Thomas Sowell has this column on Barack Obama, noting that eagerness to have a black President is not a good reason to elect this particular person as President:
Just the power to nominate federal judges to trial courts and appellate courts across the country, including the Supreme Court, can have an enormous impact for decades to come. There is no point feeling outraged by things done by federal judges, if you vote on the basis of emotion for those who appoint them.
Barack Obama has already indicated that he wants judges who make social policy instead of just applying the law. He has already tried to stop young violent criminals from being tried as adults.

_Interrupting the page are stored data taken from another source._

/-- Everything a STEP of a running stream can do. -/
theorem issue_stepCmd_cases {s t : State} (hb : s.busy = false) (hst : streaming s = true)
    (h : issue HostAction.stepCmd s = .next t) :
    SameRest { s with host := [] } t ∧ (Delivered s t (firstByteIndex s) ∨ Ended s t) := by
  rw [issue_stepCmd_streaming hb hst] at h
  obtain ⟨hrest, hd | ⟨hnb, hcur, hrec, hph, hrv, heos, htr, hinv⟩⟩ := decodeStep_cases h
  · exact ⟨hrest, .inl (firstByteIndex_host s [] ▸ hd.of_host)⟩
  · exact ⟨hrest, .inr (Ended.of_host ⟨hnb, hcur, hrec, hph, hrv, heos, htr, hinv⟩)⟩

/-- Settles O21: the stream holds a first byte or it does not; with one, validity and length are judged apart. -/
theorem stepReportsConditions : Obligations.StepReportsConditions := by
  unfold Obligations.StepReportsConditions
  intro s t hst hc hb h
  obtain ⟨hrest, hd | he⟩ := issue_stepCmd_cases hb hst h
  · have hvalid : t.record.valid = validByte (engineByte s .decode (firstByteIndex s)) := by rw [hd.record]; rfl
    refine ⟨hrest.cmdErr, fun heq => absurd heq hd.hi.ne,
      fun _ => ⟨hd.eos, hd.recValid, ?_, ?_, ?_, hd.trunc.symm, ?_⟩⟩
    · rw [hd.invalid, hvalid]
    · rw [hd.invalid, Bool.not_not]
    · rw [hd.trunc, hd.truncIff, ← decide_not, decide_eq_decide]; omega
    · rw [hd.phase, hd.trunc]
  · exact ⟨hrest.cmdErr, fun _ => ⟨he.eos, he.recValid, he.invalid, he.trunc, he.phase⟩,
      fun hlt => absurd he.noByte (Nat.not_le.mpr hlt)⟩

theorem spanBytes_recordOf (a : Word) (f : Fmt) (v c : Bool) {span : List Byte} (h : span.length ≤ 10) :
    spanBytes (recordOf a f v c span) = span := by
  have hlen : (BitVec.ofNat 4 span.length).toNat = span.length := by simp only [BitVec.toNat_ofNat]; omega
  simp only [spanBytes, recordOf, spanCells, hlen, Vector.toList_ofFn]
  apply List.ext_getElem
  · simp [h]
  · intro k h1 h2
    simp only [List.getElem_take, List.getElem_ofFn, List.getD_eq_getElem _ _ h2]

/-- R122: the record's bytes are those the engine read from the first byte on. -/
theorem Delivered.spanBytes_eq {s t : State} {c : Nat} (h : Delivered s t c) :
    spanBytes t.record = readBytes s c t.record.spanLen.toNat := by
  obtain ⟨rest, hspan, hlen⟩ := h.span
  rw [h.spanLen, h.record, spanBytes_recordOf _ _ _ _ (by rw [hspan]; exact hlen), fetchSpan_eq s c h.hi]
  rfl

theorem Delivered.cur_eq_add {s t : State} {c : Nat} (h : Delivered s t c) :
    t.cur.toNat = c + t.record.spanLen.toNat := by rw [h.cur, h.spanLen]

theorem Delivered.spanLen_pos {s t : State} {c : Nat} (h : Delivered s t c) : 1 ≤ t.record.spanLen.toNat := by
  have hpos := lengthOf_pos (engineByte s .decode c)
  have hlen := h.spanLen
  have hhi := h.hi
  omega

/-- R118: a record is truncated exactly when its span is shorter than its first byte asks for. -/
theorem Delivered.trunc_iff_short {s t : State} {c : Nat} (h : Delivered s t c) :
    t.record.trunc = true ↔ t.record.spanLen.toNat < lengthOf t.record.firstByte := by
  obtain ⟨-, -, hfirst⟩ := h.fits
  rw [h.truncIff, hfirst, h.spanLen, Bool.not_eq_true', decide_eq_false_iff_not]
  omega

theorem Delivered.spanLen_le {s t : State} {c : Nat} (h : Delivered s t c) :
    t.record.spanLen.toNat ≤ lengthOf t.record.firstByte := by
  obtain ⟨-, -, hfirst⟩ := h.fits
  rw [h.spanLen, hfirst]; exact Nat.min_le_left _ _

/-- Settles O22: without a record there is nothing to show; a delivered one spans the bytes CUR moved over. -/
theorem stepConsumesItsSpan : Obligations.StepConsumesItsSpan := by
  unfold Obligations.StepConsumesItsSpan
  intro s t hst hc hb h hrv
  obtain ⟨-, hd | he⟩ := issue_stepCmd_cases hb hst h
  · have haddr : t.record.addr = s.base + BitVec.ofNat 64 (firstByteIndex s) := by rw [hd.record]; rfl
    refine ⟨hd.cur_eq_add, hd.lo, hd.cur_le, haddr, fun htr => ?_, fun htr => ?_, hd.spanBytes_eq⟩
    · exact Nat.le_antisymm hd.spanLen_le (Nat.le_of_not_lt (mt hd.trunc_iff_short.mpr (Bool.eq_false_iff.mp htr)))
    · exact ⟨hd.spanLen_pos, hd.trunc_iff_short.mp htr⟩
  · exact absurd hrv (by simp [he.recValid])

end Sys2Proof.Machine

/-! Proof of O19: the decode step is the pseudocode of R112. Each step of the pseudocode is put as what it takes from
the stream; the four layouts and the recovery slot then give the span, and the fields of it, that `decodeStep`
delivers. -/

namespace Sys2Proof.Machine

/-! ### CUR as an index of the stream -/

theorem setCur_self (s : State) : setCur (BitVec.ofNat 64 s.cur.toNat) s = s := by
  rw [BitVec.ofNat_toNat, BitVec.setWidth_eq]; rfl

theorem toNat_ofNat_le {p : Nat} {w : Word} (h : p ≤ w.toNat) : (BitVec.ofNat 64 p).toNat = p := by
  have := w.isLt
  simp only [BitVec.toNat_ofNat]; omega

theorem remaining_eq_succ {s : State} {c : Nat} (h : c < s.len.toNat) : remaining s c = remaining s (c + 1) + 1 := by
  unfold remaining; omega

/-! ### The steps of the pseudocode (R112) -/

/-- Step 1: the loop stops where `skipZeros` does. -/
theorem algSkip_eq (n : Nat) (s : State) {p : Nat} (h : p + n ≤ s.len.toNat) :
    algSkip n (setCur (BitVec.ofNat 64 p) s) = setCur (BitVec.ofNat 64 (skipZeros s n p)) s := by
  induction n generalizing p with
  | zero => rfl
  | succ n ih =>
    have hp : (BitVec.ofNat 64 p).toNat = p := toNat_ofNat_le (w := s.len) (by omega)
    have hlt : BitVec.ofNat 64 p < s.len := by rw [BitVec.lt_def, hp]; omega
    rw [algSkip, skipZeros]
    simp only [setCur_cur, setCur_len, engineByte_setCur, hp, hlt, true_and]
    split
    · rw [setCur_setCur, show BitVec.ofNat 64 p + 1 = BitVec.ofNat 64 (p + 1) from (BitVec.ofNat_add p 1).symm]
      exact ih (by omega)
    · rfl

theorem alg_skip_loop {s : State} (hc : s.cur ≤ s.len) :
    (if s.phase = .lead then algSkip (s.len.toNat - s.cur.toNat) s else s) =
      setCur (BitVec.ofNat 64 (firstByteIndex s)) s := by
  have hroom : s.cur.toNat + (s.len.toNat - s.cur.toNat) ≤ s.len.toNat := (Nat.add_sub_cancel' hc).le
  unfold firstByteIndex
  split
  · have hskip := algSkip_eq _ s hroom
    rwa [setCur_self] at hskip
  · exact (setCur_self s).symm

/-- Take at an index: the bytes that are there, and whether they are all. -/
theorem algTake_at {s : State} {p : Nat} (hp : p ≤ s.len.toNat) (n : Nat) :
    algTake n (setCur (BitVec.ofNat 64 p) s) = (readBytes s p (min n (remaining s p)), decide (n ≤ remaining s p),
      setCur (BitVec.ofNat 64 (p + min n (remaining s p))) s) := by
  have hall : (min n (remaining s p) == n) = decide (n ≤ remaining s p) := by
    rw [Bool.eq_iff_iff, beq_iff_eq, decide_eq_true_eq]; omega
  simp only [algTake, setCur_cur, setCur_len, readBytes_setCur, setCur_setCur, toNat_ofNat_le hp, BitVec.ofNat_add]
  exact congrArg (fun b => (_, b, _)) hall

section
variable {icode : Nibble} {s : State} {p : Nat} (f : AlgFields)

theorem algRegByte_absent (h : hasReg icode = false) : algRegByte icode f s = (f, s) :=
  if_neg (Bool.eq_false_iff.mp h)

theorem algRegByte_missing (h : hasReg icode = true) (hp : p = s.len.toNat) :
    algRegByte icode f (setCur (BitVec.ofNat 64 p) s) =
      ({ f with complete := false }, setCur (BitVec.ofNat 64 p) s) := by
  have hrem : remaining s p = 0 := by unfold remaining; omega
  rw [algRegByte, if_pos h, algTake_at hp.le, hrem]
  rfl

theorem algRegByte_read (h : hasReg icode = true) (hp : p < s.len.toNat) :
    algRegByte icode f (setCur (BitVec.ofNat 64 p) s) =
      ({ f with
          span := f.span ++ [engineByte s .decode p], complete := true
          ra := hiNibble (engineByte s .decode p), rb := loNibble (engineByte s .decode p) },
        setCur (BitVec.ofNat 64 (p + 1)) s) := by
  rw [algRegByte, if_pos h, algTake_at hp.le, remaining_eq_succ hp]
  simp [readBytes]

theorem algDField_skipped (h : (hasD icode && f.complete) = false) : algDField icode f s = (f, s) :=
  if_neg (Bool.eq_false_iff.mp h)

theorem algDField_read (h : hasD icode = true) (hf : f.complete = true) (hp : p ≤ s.len.toNat) :
    algDField icode f (setCur (BitVec.ofNat 64 p) s) =
      ({ f with
          span := f.span ++ readBytes s p (min 8 (remaining s p)), complete := decide (8 ≤ remaining s p)
          d := le (readBytes s p (min 8 (remaining s p))) },
        setCur (BitVec.ofNat 64 (p + min 8 (remaining s p))) s) := by
  rw [algDField, h, hf, algTake_at hp]
  rfl

end

/-! ### The fields of each format (R88, R112 steps 4 to 6) -/

/-- The variables of the pseudocode as functions of the format and the span, as a record's fields are. -/
def fieldsOf (fmt : Fmt) (complete : Bool) (span : List Byte) : AlgFields where
  span := span
  ra := raOf fmt span
  rb := rbOf fmt span
  d := dOf fmt span
  complete := complete
  fmt := fmt

/-- The variables of the pseudocode after the first byte, before any field is read. -/
def firstByteFields (b0 : Byte) : AlgFields where
  span := [b0]
  ra := 0xF
  rb := 0xF
  d := 0
  complete := true
  fmt := .B

/-- The register codes of a missing register byte are 0xF (R123). -/
theorem hiNibble_ff : hiNibble 255#8 = 15#4 := rfl

theorem loNibble_ff : loNibble 255#8 = 15#4 := rfl

theorem algFormatOf_eq {b0 : Byte} (hv : validByte b0 = true) : algFormatOf (hiNibble b0) = formatOf b0 := by
  revert b0; decide

theorem algFields_of_valid {b0 : Byte} {s s1 s2 : State} {f1 f2 : AlgFields} (hv : validByte b0 = true)
    (hreg : algRegByte (hiNibble b0) (firstByteFields b0) s = (f1, s1))
    (hd : algDField (hiNibble b0) f1 s1 = (f2, s2)) :
    algFields b0 s = ({ f2 with fmt := formatOf b0 }, s2) := by
  unfold algFields
  rw [← algFormatOf_eq hv]
  unfold firstByteFields at hreg
  unfold validByte at hv
  simp only [hv, if_true, hreg, hd]

/-- What the pseudocode holds after steps 4 to 6 when the first byte asks for `m` bytes more. -/
def TakesFields (b0 : Byte) (s : State) (p m : Nat) : Prop :=
  algFields b0 (setCur (BitVec.ofNat 64 p) s) =
    (fieldsOf (formatOf b0) (decide (m ≤ remaining s p)) (b0 :: readBytes s p (min m (remaining s p))),
      setCur (BitVec.ofNat 64 (p + min m (remaining s p))) s)

section
variable {b0 : Byte} {s : State} {p : Nat}

theorem takesFields_B (hv : validByte b0 = true) (hr : hasReg (hiNibble b0) = false) (hd : hasD (hiNibble b0) = false) :
    TakesFields b0 s p 0 := by
  have hf : formatOf b0 = .B := by simp [formatOf, hv, hr, hd]
  unfold TakesFields
  rw [algFields_of_valid hv (algRegByte_absent _ hr) (algDField_skipped _ (by rw [hd, Bool.false_and])), hf]
  simp [fieldsOf, firstByteFields, raOf, rbOf, dOf, fmtHasReg, readBytes, Config.noReg]

theorem takesFields_BD (hv : validByte b0 = true) (hr : hasReg (hiNibble b0) = false) (hd : hasD (hiNibble b0) = true)
    (hp : p ≤ s.len.toNat) : TakesFields b0 s p 8 := by
  have hf : formatOf b0 = .BD := by simp [formatOf, hv, hr, hd]
  unfold TakesFields
  rw [algFields_of_valid hv (algRegByte_absent _ hr) (algDField_read _ hd rfl hp), hf]
  rfl

theorem takesFields_BR (hv : validByte b0 = true) (hr : hasReg (hiNibble b0) = true) (hd : hasD (hiNibble b0) = false)
    (hp : p ≤ s.len.toNat) : TakesFields b0 s p 1 := by
  have hf : formatOf b0 = .BR := by simp [formatOf, hv, hr, hd]
  have hskip : ∀ f : AlgFields, (hasD (hiNibble b0) && f.complete) = false := fun f => by rw [hd, Bool.false_and]
  unfold TakesFields
  rcases hp.eq_or_lt with heq | hlt
  · have hrem : remaining s p = 0 := by unfold remaining; omega
    rw [algFields_of_valid hv (algRegByte_missing _ hr heq) (algDField_skipped _ (hskip _)), hf, hrem]
    simp [fieldsOf, firstByteFields, raOf, rbOf, dOf, fmtHasReg, readBytes, hiNibble_ff, loNibble_ff]
  · rw [algFields_of_valid hv (algRegByte_read _ hr hlt) (algDField_skipped _ (hskip _)), hf, remaining_eq_succ hlt]
    simp [fieldsOf, firstByteFields, raOf, rbOf, dOf, fmtHasReg, readBytes]

theorem takesFields_BRD (hv : validByte b0 = true) (hr : hasReg (hiNibble b0) = true) (hd : hasD (hiNibble b0) = true)
    (hp : p ≤ s.len.toNat) : TakesFields b0 s p 9 := by
  have hf : formatOf b0 = .BRD := by simp [formatOf, hv, hr, hd]
  unfold TakesFields
  rcases hp.eq_or_lt with heq | hlt
  · have hrem : remaining s p = 0 := by unfold remaining; omega
    rw [algFields_of_valid hv (algRegByte_missing _ hr heq) (algDField_skipped _ (Bool.and_false _)), hf, hrem]
    simp [fieldsOf, firstByteFields, raOf, rbOf, dOf, fmtHasReg, readBytes, le, leNat, hiNibble_ff, loNibble_ff]
  · have hmin : min 9 (remaining s (p + 1) + 1) = min 8 (remaining s (p + 1)) + 1 := Nat.add_min_add_right 8 _ 1
    rw [algFields_of_valid hv (algRegByte_read _ hr hlt) (algDField_read _ hd rfl hlt), hf, remaining_eq_succ hlt, hmin]
    simp [fieldsOf, firstByteFields, raOf, rbOf, dOf, fmtHasReg, readBytes, Nat.add_assoc, Nat.add_comm 1]

theorem takesFields_INV (hv : validByte b0 = false) (hp : p ≤ s.len.toNat) : TakesFields b0 s p 7 := by
  have hf : formatOf b0 = .INV := by simp [formatOf, hv]
  unfold TakesFields
  rw [hf, algFields]
  unfold validByte at hv
  simp only [hv]
  rw [if_neg Bool.false_ne_true, algRecovery, algTake_at hp]
  rfl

Although Senator Obama has presented himself as the candidate of new things — using the mantra of "change" endlessly — the cold fact is that virtually everything has says about domestic policy is straight out of the 1960s and virtually everything he says about foreign policy is straight out of the 1930s.
Protecting criminals, attacking business, increasing government spending, promoting a sense of envy and grievance, raising taxes on people who are productive and subsidizing those who are not — all this is a re-run of the 1960s.
We paid a terrible price for such 1960s notions in the years that followed, in the form of soaring crime rates, double-digit inflation and double-digit unemployment. During the 1960s, ghettoes across the countries were ravaged by riots from which many have not fully recovered to this day.
Indeed, in terms of judicial appointments, America is paying the price to this day for a dismal mistake we made in 1976. Post-Vietnam and post-Watergate, the country was so anxious to change the party in the White House that the voters dumped the steady, reliable Gerald Ford for the little-known quantity from Georgia, Jimmy Carter. Carter's judicial appointments were catastrophic. He single-handedly transformed the Ninth Circuit Court of Appeals, which covers the Far West, from a respected court to a disgrace. Today, California's prison system is in the hands of a panel of three judges that is quite possibly the most anti-law-enforcement panel ever assembled in the history of American law. The three judges and the chief judge who named them to the panel were all appointed by Jimmy Carter.